GIVEN ENTRIES Block Start

-- ==== Sys2Proof/Decode.lean ====
section
/-! DEFINITION. Decoding of command words (30_encoding.md R57–R61), total and rejecting by name, and after it the
encoder (R63, R64). A command is delivered as values, not as memory bytes, and has no byte order (20_memory.md R42). -/

namespace Sys2Proof

/-- `OP = CW[3:0]` (R57). -/
def opField (cw : Word) : BitVec 4 := cw.extractLsb' 0 4

/-- `CTX = CW[7:4]` (R57). -/
def ctxField (cw : Word) : BitVec 4 := cw.extractLsb' 4 4

/-- `RSV = CW[31:8]` (R57). -/
def rsvField (cw : Word) : BitVec 24 := cw.extractLsb' 8 24

/-- Why a command word is ILLEGAL (R59, R60). All three raise the one fault ILLEGAL_COMMAND (R99). -/
inductive IllegalWord where
  /-- RSV ≠ 0 -/
  | reservedBits
  /-- OP is 0x0 or 0x6..0xF -/
  | reservedOpcode
  /-- OP is DIGEST or SELF_DIGEST and CTX ≠ 0 -/
  | nonzeroContext
deriving DecidableEq, Repr

/-- What a command decodes to. -/
inductive Decoded where
  | legal (i : Instr)
  | illegal (why : IllegalWord)
deriving DecidableEq, Repr

/-- Decoding, total over all command words (R59). SRC, DST and LEN play no part in it; the operands the command does
not name are dropped here, so nothing later can read them (R61). -/
def decode (c : Command) : Decoded :=
  if rsvField c.cw ≠ 0 then .illegal .reservedBits
  else match (opField c.cw).toNat with
    | 1 => .legal (.init (ctxField c.cw))
    | 2 => .legal (.append (ctxField c.cw) c.src c.len)
    | 3 => .legal (.finish (ctxField c.cw) c.dst)
    | 4 => if ctxField c.cw = 0 then .legal (.digest c.src c.dst) else .illegal .nonzeroContext
    | 5 => if ctxField c.cw = 0 then .legal (.selfDigest c.src) else .illegal .nonzeroContext
    | _ => .illegal .reservedOpcode

/-- The command word of each legal command, by the formulas of R63. -/
def encodeWord : Instr → Word
  | .init c => 0x00000001#32 ||| (c.setWidth 32 <<< 4)
  | .append c _ _ => 0x00000002#32 ||| (c.setWidth 32 <<< 4)
  | .finish c _ => 0x00000003#32 ||| (c.setWidth 32 <<< 4)
  | .digest _ _ => 0x00000004#32
  | .selfDigest _ => 0x00000005#32

/-- The command a host issues for an instruction, ignored operands 0 (R64). -/
def encode (i : Instr) : Command :=
  match i with
  | .init _ => { cw := encodeWord i, src := 0, dst := 0, len := 0 }
  | .append _ src len => { cw := encodeWord i, src := src, dst := 0, len := len }
  | .finish _ dst => { cw := encodeWord i, src := 0, dst := dst, len := 0 }
  | .digest src dst => { cw := encodeWord i, src := src, dst := dst, len := 0 }
  | .selfDigest src => { cw := encodeWord i, src := src, dst := 0, len := 0 }

/-- A command from one number: CW at bits 31:0 as spec/opcode_table.json numbers it, then SRC, DST and LEN in 64 bits
each. The spec delivers the operands beside the word and gives them no bit numbers: DESIGN CHOICE (log 10). -/
def commandOfNat (w : Nat) : Command :=
  { cw := BitVec.ofNat 32 w
    src := BitVec.ofNat 64 (w / 2 ^ 32)
    dst := BitVec.ofNat 64 (w / 2 ^ 96)
    len := BitVec.ofNat 64 (w / 2 ^ 160) }

/-- The instruction the decoder reads from a table row's bits, every bit at or above `nbits` being 0. -/
def decodeTableWord (nbits w : Nat) : Option Instr :=
  match decode (commandOfNat (w % 2 ^ nbits)) with
  | .legal i => some i
  | .illegal _ => none

end Sys2Proof
end

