-- ==== Sys2Proof/Machine/Operands.lean ====
section
/-! DEFINITION. The operand forms: the slot CTX names, and the byte ranges SRC, DST and LEN name, with the checks each
one is subject to (20_memory.md R37, R38; 60_exceptions.md R100–R105). A check answers the report of the fault to raise,
or none. -/

namespace Sys2Proof.Machine

/-- NUM_CONTEXTS: the number of slots the engine holds (R16). -/
def State.numContexts (s : State) : Nat := s.slots.length

/-- The slot a CTX field names, none when CTX ≥ NUM_CONTEXTS (R59, R100). -/
def State.slot? (s : State) (c : BitVec 4) : Option Slot := s.slots[c.toNat]?

/-- Slot `c` rewritten, every other slot untouched (R16). -/
def State.updateSlot (s : State) (c : BitVec 4) (f : Slot → Slot) : State :=
  { s with slots := s.slots.modify c.toNat f }

/-- `Admit(a, k)` (R37). -/
def State.admits (s : State) (k : AccessKind) (a : Nat) : Bool := !s.refused.any (·.covers k a)

/-- The lowest address of `[a, a+n)` that Admit refuses (R37). -/
def State.firstRefused (s : State) (k : AccessKind) (a : Nat) : Nat → Option Nat
  | 0 => none
  | n + 1 => if s.admits k a then s.firstRefused k (a + 1) n else some a

/-- BAD_CONTEXT (R100). -/
def contextFault (c : BitVec 4) (s : State) : Option FaultReport :=
  match s.slot? c with
  | none => some { cause := .badContext, faddr := 0 }
  | some _ => none

/-- The checks APPEND and FINISH make on their slot, in order: BAD_CONTEXT, CONTEXT_UNINIT, CONTEXT_CONSUMED, then
those that `rest` makes of an ACTIVE slot (R100–R102, R106). -/
def activeSlotFault (c : BitVec 4) (s : State) (rest : Slot → Option FaultReport) : Option FaultReport :=
  match s.slot? c with
  | none => some { cause := .badContext, faddr := 0 }
  | some sl =>
    match sl.phase with
    | .uninit => some { cause := .contextUninit, faddr := 0 }
    | .consumed => some { cause := .contextConsumed, faddr := 0 }
    | .active => rest sl

/-- LENGTH_OVERFLOW, on unbounded integers (R103). -/
def lengthFault (len : U64) (sl : Slot) : Option FaultReport :=
  if sl.tbl.toNat + 8 * len.toNat ≥ 2 ^ 64 then some { cause := .lengthOverflow, faddr := 0 } else none

/-- ADDRESS_RANGE for `[a, a+n)`, n ≥ 1, on unbounded integers (R38, R104). -/
def rangeFault (a : Addr) (n : Nat) (s : State) : Option FaultReport :=
  if a.toNat + n > 2 ^ s.addrWidth then some { cause := .addressRange, faddr := a } else none

/-- MEMORY_FAULT for an access of kind `k` to `[a, a+n)` (R37, R105). -/
def admitFault (k : AccessKind) (a : Addr) (n : Nat) (s : State) : Option FaultReport :=
  match s.firstRefused k a.toNat n with
  | some b => some { cause := .memoryFault, faddr := BitVec.ofNat 64 b }
  | none => none

end Sys2Proof.Machine
end

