-- ==== Sys2Proof/Machine/Transact.lean ====
section
/-! DEFINITION. One host transaction (20_memory.md R46, R50), and how the next one is taken. -/

namespace Sys2Proof.Machine

/-- A command is decoded and performed as one atomic step (R46, R56, R59, R106). -/
def performCommand (c : Command) (s : State) : Host.Outcome State Fault Refusal :=
  match decode c with
  | .legal i => exec i s
  | .illegal _ => performIllegal c.cw s

/-- The effect of one transaction. -/
def transact (t : Transaction) (s : State) : Host.Outcome State Fault Refusal :=
  match t with
  | .command c => performCommand c s
  | .readStatus => .next (readStatus s)
  | .reset => .next (resetEngine s)
  | .hostRead a => .next (hostRead a s)
  | .hostWrite a b => .next (hostWrite a b s)

/-- The next transaction of the total order is taken from the inbox and takes effect (R28, R50). With none issued the
engine waits: nothing changes (log 12). A transaction with an address outside the address space does not exist and stops
the model (log 7). -/
def nextTransaction (s : State) : Host.Outcome State Fault Refusal :=
  match s.inbox with
  | [] => .next s
  | t :: rest => if t.fits s.addrWidth then transact t { s with inbox := rest } else .fault .noSuchAddress

end Sys2Proof.Machine
end

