-- ==== Sys2Proof/Tests/Slice0.lean ====
section
/-! SUPPORT. The model's own tests. Expected values are those of spec/95_test_vectors.md (the section is named at each
test) or worked out by hand from the rule named; none is the model's own answer. After them, for each obligation with
hypotheses, a witness that meets them. -/

open Sys2Proof Sys2Proof.Machine

namespace Sys2Proof.Tests

set_option Elab.async false

/-! ### Helpers -/

/-- The configuration of 95_test_vectors.md §2.9. -/
def small : Config :=
  { addrWidth := 16, numContexts := 2
    refused := [{ kind := .read, lo := 0x8000, hi := 0x10000 }, { kind := .write, lo := 0x7000, hi := 0x10000 }] }

/-- That machine right after reset. -/
def fresh : State := State.resetOf small

/-- The outcome is a next state for which the check holds. -/
def check (p : State → Bool) (o : Host.Outcome State Fault Refusal) : Bool :=
  match o with
  | .next t => p t
  | .fault _ => false
  | .refused _ => false

theorem of_check {p : State → Bool} {o : Host.Outcome State Fault Refusal} (h : check p o = true) :
    ∃ t, o = .next t ∧ p t = true := by
  cases o with
  | next t => exact ⟨t, rfl, h⟩
  | fault r => cases h
  | refused r => cases h

/-- A slot in ACTIVE with hash state `h` that holds the pending bytes and the bit count given. -/
def holding (h : Hash) (pending : List Byte) (bits : U64) : Slot :=
  { phase := .active, h := h, buf := blockOfBytes (pending ++ zeroBytes (64 - pending.length))
    blen := pending.length, tbl := bits }

/-- `fresh` with slot 0 as given and a directive's bytes in memory. -/
def prepared (sl : Slot) (d : Directive) : State :=
  { fresh with slots := [sl, Slot.reset], mem := placeDirective [] d }

/-- `fresh` with one command issued. -/
def issued (cw : Word) : State := { fresh with inbox := [.command { cw := cw, src := 0, dst := 0, len := 0 }] }

/-- Slot 0 in phase `p`. -/
def inPhase (p : Phase) : State := { fresh with slots := [{ Slot.reset with phase := p }, Slot.reset] }

/-- The fault record of a state. -/
def hasRecord (st cw : Word) (a : Addr) (s : State) : Bool := s.status == st && s.fcmd == cw && s.faddr == a

/-- The message `"abc"`. -/
def abc : List Byte := [0x61, 0x62, 0x63]

/-- The 56-byte message of 95_test_vectors.md K3. -/
def message56 : List Byte :=
  "abcdbcdecdefdefgefghfghighijhijkijkljklmklmnlmnomnopnopq".toList.map fun ch => BitVec.ofNat 8 ch.toNat

/-- 95_test_vectors.md K2. -/
def k2 : List Byte :=
  [0xba, 0x78, 0x16, 0xbf, 0x8f, 0x01, 0xcf, 0xea, 0x41, 0x41, 0x40, 0xde, 0x5d, 0xae, 0x22, 0x23] ++
  [0xb0, 0x03, 0x61, 0xa3, 0x96, 0x17, 0x7a, 0x9c, 0xb4, 0x10, 0xff, 0x61, 0xf2, 0x00, 0x15, 0xad]

/-- 95_test_vectors.md K3. -/
def k3 : List Byte :=
  [0x24, 0x8d, 0x6a, 0x61, 0xd2, 0x06, 0x38, 0xb8, 0xe5, 0xc0, 0x26, 0x93, 0x0c, 0x3e, 0x60, 0x39] ++
  [0xa3, 0x3c, 0xe4, 0x59, 0x64, 0xff, 0x21, 0x67, 0xf6, 0xec, 0xed, 0xd4, 0x19, 0xdb, 0x06, 0xc1]

/-- 95_test_vectors.md §2.7, the three outputs in order. -/
def digest1 : List Byte :=
  [0x66, 0x68, 0x7a, 0xad, 0xf8, 0x62, 0xbd, 0x77, 0x6c, 0x8f, 0xc1, 0x8b, 0x8e, 0x9f, 0x8e, 0x20] ++
  [0x08, 0x97, 0x14, 0x85, 0x6e, 0xe2, 0x33, 0xb3, 0x90, 0x2a, 0x59, 0x1d, 0x0d, 0x5f, 0x29, 0x25]

def digest2 : List Byte :=
  [0x2b, 0x32, 0xdb, 0x6c, 0x2c, 0x0a, 0x62, 0x35, 0xfb, 0x13, 0x97, 0xe8, 0x22, 0x5e, 0xa8, 0x5e] ++
  [0x0f, 0x0e, 0x6e, 0x8c, 0x7b, 0x12, 0x6d, 0x00, 0x16, 0xcc, 0xbd, 0xe0, 0xe6, 0x67, 0x15, 0x1e]
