-- ==== Sys2Proof/Syntax.lean ====
section
/-! DEFINITION. Every row of spec/opcode_table.json as one constructor of Instr.
Slot instructions carry the raw fields of their form (02 R39); the other rows are the events of the package
(95_what_each_step_holds.md), whose operands State.args holds while the event is carried out: identifiers, or data from
outside, listed here at each event in the order in which they stand there. -/

namespace Sys2Proof

/-- Form A of the S slot (R39): d [39:34], a [33:28], b [27:22], c [21:16], pred [15:13], funct [12:0]. -/
structure AOp where
  d : Nat := 0
  a : Nat := 0
  b : Nat := 0
  c : Nat := 0
  p : Nat := 0
  fn : Nat := 0
deriving DecidableEq, Repr

/-- Form I (R39): d, a and the 28 raw bits of imm28. -/
structure IOp where
  d : Nat := 0
  a : Nat := 0
  imm : Nat := 0
deriving DecidableEq, Repr

/-- Form K (R39): d and the 34 raw bits of imm34. -/
structure KOp where
  d : Nat := 0
  imm : Nat := 0
deriving DecidableEq, Repr

/-- Form J (R39): a, the reserved bits [33:24] and the 24 raw bits of offset24. -/
structure JOp where
  a : Nat := 0
  rsv : Nat := 0
  off : Nat := 0
deriving DecidableEq, Repr

/-- Form V (R39): d, a, b, c, pred, hold [12:10], type [9:6], round [5:4], funct [3:0]. -/
structure VOp where
  d : Nat := 0
  a : Nat := 0
  b : Nat := 0
  c : Nat := 0
  p : Nat := 0
  hold : Nat := 0
  ty : Nat := 0
  rm : Nat := 0
  fn : Nat := 0
deriving DecidableEq, Repr

/-- Form M (R39): acc [39:37], the scalars a [36:31], b [30:25], n [24:19], the sources sa [18:16] and
sb [15:13], flags fl [12:10] and funct [9:0]. -/
structure MOp where
  acc : Nat := 0
  a : Nat := 0
  b : Nat := 0
  n : Nat := 0
  sa : Nat := 0
  sb : Nat := 0
  fl : Nat := 0
  fn : Nat := 0
deriving DecidableEq, Repr

/-- Form L-A (R39): as form A with funct [12:3] and sz [2:0]. -/
structure LAOp where
  d : Nat := 0
  a : Nat := 0
  b : Nat := 0
  c : Nat := 0
  p : Nat := 0
  fn : Nat := 0
  sz : Nat := 0
deriving DecidableEq, Repr

/-- Form L-I (R39): d, a, sz [27:25] and the 25 raw bits of imm25. -/
structure LIOp where
  d : Nat := 0
  a : Nat := 0
  sz : Nat := 0
  imm : Nat := 0
deriving DecidableEq, Repr

/-- Form X (R39): as form A with funct [12:5] and idx [4:0]. -/
structure XOp where
  d : Nat := 0
  a : Nat := 0
  b : Nat := 0
  c : Nat := 0
  p : Nat := 0
  fn : Nat := 0
  idx : Nat := 0
deriving DecidableEq, Repr
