/-- The lowest cause number among the conditions of causes 2, 3, 4 and 5 that hold (R65). -/
def lowestCause (c2 c3 c4 c5 : Bool) : Option Nat :=
  if c2 then some 2 else if c3 then some 3 else if c4 then some 4 else if c5 then some 5 else none

/-- A field that the instruction does not use must be zero (R41). -/
def unused (used : Bool) (x : Nat) : Bool := !used && x != 0

/-- A scalar destination code 32 to 63 is out of range (R42). -/
def badSDst (d : Nat) : Bool := 32 <= d

/-- A vector code 48 to 63 is out of range (R44). -/
def badVec (v : Nat) : Bool := 48 <= v

/-- A predicate operand code 8 to 63 is out of range (R45). -/
def badPOpd (p : Nat) : Bool := 8 <= p

/-- A predicate destination is p1 to p7 (R45). -/
def badPDst (p : Nat) : Bool := p == 0 || 8 <= p

/-- Form A: which of d, a, b, c are used, and whether funct is acceptable. -/
def causeA (o : AOp) (uD uA uB uC fnOk : Bool) : Option Nat :=
  lowestCause (unused uD o.d || unused uA o.a || unused uB o.b || unused uC o.c || !fnOk)
    (uD && badSDst o.d) false false

/-- Form I with an immediate that the instruction limits. -/
def causeI (o : IOp) (uD uA immOk : Bool) : Option Nat :=
  lowestCause (unused uD o.d || unused uA o.a || !immOk) (uD && badSDst o.d) false false

/-- Form J. -/
def causeJ (o : JOp) (uA : Bool) : Option Nat :=
  lowestCause (unused uA o.a || o.rsv != 0) false false false

/-- The role of a form V field (R113). -/
inductive Role where
  | v | s | p | none
deriving DecidableEq, Repr

/-- A used source field whose code is out of range for its role. -/
def badSrc (r : Role) (held : Bool) (x : Nat) : Bool :=
  match r with
  | .v => !held && badVec x
  | .s => false
  | .p => badPOpd x
  | .none => false

/-- A destination field whose code is out of range for its role. -/
def badDst (r : Role) (x : Nat) : Bool :=
  match r with
  | .v => badVec x
  | .s => badSDst x
  | .p => badPDst x
  | .none => false

/-- A hold bit may be set only for a field of role v, which must then be zero (R60, R113). -/
def badHold (r : Role) (held : Bool) (x : Nat) : Bool := held && (r != .v || x != 0)

/-- The hold bits of a form V field triple: [12] is A, [11] is B, [10] is C (R60). -/
def holdA (o : VOp) : Bool := o.hold / 4 % 2 == 1
def holdB (o : VOp) : Bool := o.hold / 2 % 2 == 1
def holdC (o : VOp) : Bool := o.hold % 2 == 1

/-- Element width of a type code (R47); codes 11 to 15 are reserved. -/
def tyWidth (t : Nat) : Nat :=
  match t with
  | 0 => 8 | 1 => 16 | 2 => 32 | 3 => 64 | 4 => 8 | 5 => 16 | 6 => 32 | 7 => 64
  | 8 => 32 | 9 => 16 | 10 => 16 | _ => 8

/-- Type codes 8 to 10 are floating (R47). -/
def tyFloat (t : Nat) : Bool := 8 <= t && t <= 10

/-- Type codes 0 to 3 are signed integers (R47). -/
def tySigned (t : Nat) : Bool := t <= 3

/-- Type codes 0 to 7 are integers (R47). -/
def tyInt (t : Nat) : Bool := t <= 7

/-- Every assigned type code. -/
def tyAll (t : Nat) : Bool := t <= 10

/-- Which rounding codes an instruction allows (R114). -/
inductive RoundUse where
  | any | noRSR | zero
deriving DecidableEq, Repr

/-- A rounding code that the row does not allow; integer types allow only 0. -/
def badRound (u : RoundUse) (t rm : Nat) : Bool :=
  match u with
  | .any => !tyFloat t && rm != 0
  | .noRSR => (!tyFloat t && rm != 0) || rm == 2
  | .zero => rm != 0

/-- Form V: roles of d, a, b, c, acceptable types, use of round, acceptable funct (R113 to R115). -/
def causeV (o : VOp) (rd ra rb rc : Role) (tyOk : Bool) (ru : RoundUse) (fnOk : Bool) : Option Nat :=
  lowestCause
    (unused (ra != .none) o.a || unused (rb != .none) o.b || unused (rc != .none) o.c
      || badHold ra (holdA o) o.a || badHold rb (holdB o) o.b || badHold rc (holdC o) o.c || !fnOk)
    (badDst rd o.d || badSrc ra (holdA o) o.a || badSrc rb (holdB o) o.b || badSrc rc (holdC o) o.c)
    (!tyOk || badRound ru o.ty o.rm) false

/-- The round field of a conversion from type s to type t (R126): any when a floating type takes part. -/
def badConvRound (t s rm : Nat) : Bool := !(tyFloat t || tyFloat s) && rm != 0

/-- The conversions (R126 to R128), funct being the source type. -/
def causeConv (o : VOp) (rb : Role) (pairOk : Bool) : Option Nat :=
  lowestCause
    (unused (rb != .none) o.b || o.c != 0 || badHold .v (holdA o) o.a || badHold rb (holdB o) o.b || (holdC o))
    (badVec o.d || badSrc .v (holdA o) o.a || badSrc rb (holdB o) o.b)
    (!tyAll o.ty || !tyAll o.fn || !pairOk || badConvRound o.ty o.fn o.rm) false

/-- The source and destination types that VUNPK allows (R129). -/
def unpkPair (s t : Nat) : Bool :=
  match s with
  | 0 => t == 1 || t == 9 || t == 10
  | 4 => t == 5 || t == 1 || t == 9 || t == 10
  | 1 => t == 2 || t == 8
  | 5 => t == 6 || t == 2 || t == 8
  | 2 => t == 3
  | 6 => t == 7 || t == 3
  | 9 => t == 8
  | 10 => t == 8
  | _ => false

/-- VUNPK: the round field is the half selector (R129). -/
def causeUnpk (o : VOp) : Option Nat :=
  lowestCause (o.b != 0 || o.c != 0 || badHold .v (holdA o) o.a || (holdB o) || (holdC o))
    (badVec o.d || badSrc .v (holdA o) o.a) (!unpkPair o.fn o.ty || 2 <= o.rm) false

/-- A source code 6 or 7 of the matrix unit is not assigned (R141). -/
def badSource (x : Nat) : Bool := 6 <= x

/-- A destination code of MDRAIN and MSTACC: the weight store is never one (R154). -/
def badDest (x : Nat) : Bool := x == 4 || 6 <= x

/-- The permitted format contexts (R139). -/
def fmtOk (atype btype acct : Nat) : Bool :=
  (atype <= 2 && btype <= 2) || (atype == 3 && btype == 3 && acct == 0)

/-- The MMA family (R154): the sparse and accumulate flags are fixed by the opcode. -/
def causeMma (o : MOp) (flags : Nat) : Option Nat :=
  lowestCause (badSource o.sa || badSource o.sb || o.fl / 2 != flags || o.fn != 0) (2 <= o.acc) false false

/-- The other M-slot instructions. -/
def causeM (o : MOp) (uAcc uA uB uN : Bool) (saOk flOk fnOk vec fmt : Bool) : Option Nat :=
  lowestCause (unused uAcc o.acc || unused uA o.a || unused uB o.b || unused uN o.n || !saOk || o.sb != 0
      || o.fl != 0 || !flOk || !fnOk)
    ((uAcc && 2 <= o.acc) || (vec && badVec o.a)) (!fmt) false

/-- Form L-I: the role of d (written or read), and the sizes allowed (R207). -/
def causeLI (szOk bad : Bool) : Option Nat := lowestCause false bad (!szOk) false

/-- Form L-A (R207). -/
def causeLA (o : LAOp) (uD uA uB uC : Bool) (fnOk bad szOk : Bool) : Option Nat :=
  lowestCause (unused uD o.d || unused uA o.a || unused uB o.b || unused uC o.c || !fnOk) bad (!szOk) false

/-- The types of CPRED (R223). -/
def predType (t : Nat) : Bool := t == 2 || t == 3 || t == 6 || t == 7 || t == 8 || t == 9

/-- Form X (R208, R366). -/
def causeX (o : XOp) (uD uA uB uIdx : Bool) : Option Nat :=
  lowestCause (unused uD o.d || unused uA o.a || unused uB o.b || o.c != 0 || unused uIdx o.idx || o.fn != 0)
    (uD && badSDst o.d) false false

GIVEN ENTRIES Block End

▸ PROBLEM REQUIREMENTS: Using the records given above, list every line that includes the word "extractLsb".

▸ SOLUTION BELOW:
def opField (cw : Word) : BitVec 4 := cw.extractLsb' 0 4
def ctxField (cw : Word) : BitVec 4 := cw.extractLsb' 4 4
def rsvField (cw : Word) : BitVec 24 := cw.extractLsb' 8 24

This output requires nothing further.